Nous terminerons sur un curieux transport de créances établi entre un apothicaire et un épicier. Les héritiers de feu Anthoine SEGUIER, conseiller du Roi en sa Cour de Parlement, devaient 1808 1. 14 s.t. à Pierre CONTESSE , apothicaire demeurant rue de la Calandre, paroisse Saint-Germain-le-Vieux, pour marchandises et médecines fournies au défunt. Par ailleurs, l'apothicaire était débiteur envers Nicolas MULETZ, épicier à Paris, de 1100 Lt. pour marchandises de cire et drogues fournies et pour le luminaire que l'épicier avait livré lors du convoi et service du conseiller du Roi. CONTESSE transporta la créance de 1808 1. 14 s.t. à MULETZ qui lui consentit en retour un prêt de 708 1.14 s.t.

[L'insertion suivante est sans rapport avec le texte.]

-- ==== Sys2Proof/Machine/Alu.lean ====
section
/-! DEFINITION. The ALU instructions ADD, SUB, AND, OR, XOR, NOT, LSR, LSL (40_alu.md R110 to R121). Source 1 is read
before source 2, and both before anything is written (R110, log 22). None raises a stop. -/

namespace Sys2Proof.Machine

/-- The end of every ALU instruction (R110): the result to rX, the flags, the pc. -/
def aluFinish (s : State) (x : RegNum) (r : Word) (f : Flags) (len : Word) : Host.Outcome State Fault Refusal :=
  .next (((s.writeReg x r).setFlags f).setPc (npc s len))

/-- ADD and SUB: `x[X] <- f s1 s2`, all four flags from the operands (R113, R114). -/
def aluArith (f : Word → Word → Word) (flags : Word → Word → Flags) (x : RegNum) (src : Operand) (s : State) :
    Host.Outcome State Fault Refusal :=
  let s1 := s.regValue x
  let sA := s.afterRead x
  let s2 := src.value sA
  aluFinish (src.after sA) x (f s1 s2) (flags s1 s2) src.len

/-- The end of a logical or shift instruction: FO and FC are drawn (R112). -/
def logicFinish (s : State) (x : RegNum) (r : Word) (len : Word) : Host.Outcome State Fault Refusal :=
  aluFinish s.drawn x r (flagsLogic r s.draws) len

/-- AND, OR and XOR: `x[X] <- f s1 s2` (R115, R116, R117). -/
def aluLogic (f : Word → Word → Word) (x : RegNum) (src : Operand) (s : State) : Host.Outcome State Fault Refusal :=
  let s1 := s.regValue x
  let sA := s.afterRead x
  logicFinish (src.after sA) x (f s1 (src.value sA)) src.len

/-- NOT: `x[X] <- ~s2`; source 1 is not read (R118). -/
def aluNot (x : RegNum) (src : Operand) (s : State) : Host.Outcome State Fault Refusal :=
  logicFinish (src.after s) x (~~~ src.value s) src.len

/-- LSR and LSL: `x[X] <- f s1`; source 2 is not read (R119, R120). -/
def aluShift (f : Word → Word) (x : RegNum) (len : Word) (s : State) : Host.Outcome State Fault Refusal :=
  logicFinish (s.afterRead x) x (f (s.regValue x)) len

/-- `0b0 ‖ s1[15:1]` (R119). -/
def shiftRightOne (w : Word) : Word := 0#1 ++ w.extractLsb' 1 15

/-- `s1[14:0] ‖ 0b0` (R120). -/
def shiftLeftOne (w : Word) : Word := w.extractLsb' 0 15 ++ 0#1

/-- ADD rX, rY (R113). -/
def execAddReg (x y : RegNum) (s : State) : Host.Outcome State Fault Refusal :=
  aluArith (· + ·) flagsAdd x (.reg y) s

/-- ADD rX, #imm (R111, R113; log 16). -/
def execAddImm (x : RegNum) (imm : Word) (s : State) : Host.Outcome State Fault Refusal :=
  aluArith (· + ·) flagsAdd x (.imm imm) s

/-- SUB rX, rY (R114). -/
def execSubReg (x y : RegNum) (s : State) : Host.Outcome State Fault Refusal :=
  aluArith (· - ·) flagsSub x (.reg y) s

/-- SUB rX, #imm (R111, R114; log 16). -/
def execSubImm (x : RegNum) (imm : Word) (s : State) : Host.Outcome State Fault Refusal :=
  aluArith (· - ·) flagsSub x (.imm imm) s

/-- AND rX, rY (R115). -/
def execAndReg (x y : RegNum) (s : State) : Host.Outcome State Fault Refusal :=
  aluLogic (· &&& ·) x (.reg y) s

/-- AND rX, #imm (R111, R115; log 16). -/
def execAndImm (x : RegNum) (imm : Word) (s : State) : Host.Outcome State Fault Refusal :=
  aluLogic (· &&& ·) x (.imm imm) s

/-- OR rX, rY (R116). -/
def execOrReg (x y : RegNum) (s : State) : Host.Outcome State Fault Refusal :=
  aluLogic (· ||| ·) x (.reg y) s

/-- OR rX, #imm (R111, R116; log 16). -/
def execOrImm (x : RegNum) (imm : Word) (s : State) : Host.Outcome State Fault Refusal :=
  aluLogic (· ||| ·) x (.imm imm) s

/-- XOR rX, rY (R117). -/
def execXorReg (x y : RegNum) (s : State) : Host.Outcome State Fault Refusal :=
  aluLogic (· ^^^ ·) x (.reg y) s

/-- XOR rX, #imm (R111, R117; log 16). -/
def execXorImm (x : RegNum) (imm : Word) (s : State) : Host.Outcome State Fault Refusal :=
  aluLogic (· ^^^ ·) x (.imm imm) s

/-- NOT rX, rY (R118). -/
def execNotReg (x y : RegNum) (s : State) : Host.Outcome State Fault Refusal :=
  aluNot x (.reg y) s

/-- NOT rX, #imm (R111, R118; log 16). -/
def execNotImm (x : RegNum) (imm : Word) (s : State) : Host.Outcome State Fault Refusal :=
  aluNot x (.imm imm) s

/-- LSR rX (R119). -/
def execLsrReg (x : RegNum) (s : State) : Host.Outcome State Fault Refusal :=
  aluShift shiftRightOne x 2#16 s

/-- LSR rX with i = 1: four bytes long (R119; log 16). -/
def execLsrImm (x : RegNum) (s : State) : Host.Outcome State Fault Refusal :=
  aluShift shiftRightOne x 4#16 s

/-- LSL rX (R120). -/
def execLslReg (x : RegNum) (s : State) : Host.Outcome State Fault Refusal :=
  aluShift shiftLeftOne x 2#16 s

/-- LSL rX with i = 1: four bytes long (R120; log 16). -/
def execLslImm (x : RegNum) (s : State) : Host.Outcome State Fault Refusal :=
  aluShift shiftLeftOne x 4#16 s

end Sys2Proof.Machine
end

Il semble évident que l'épicier était financièrement plus à l'aise que l'apothicaire. 10.3. CONCLUSION
Les inventaires après décès des apothicaires de Paris font souvent état du montant des parties, mémoires, promesses dus aux apothicaires pour fourniture de drogues et médicaments. A Paris, au XVIIe siècle, nous n'avons connaissance que de deux parties détaillant les médicaments délivrés.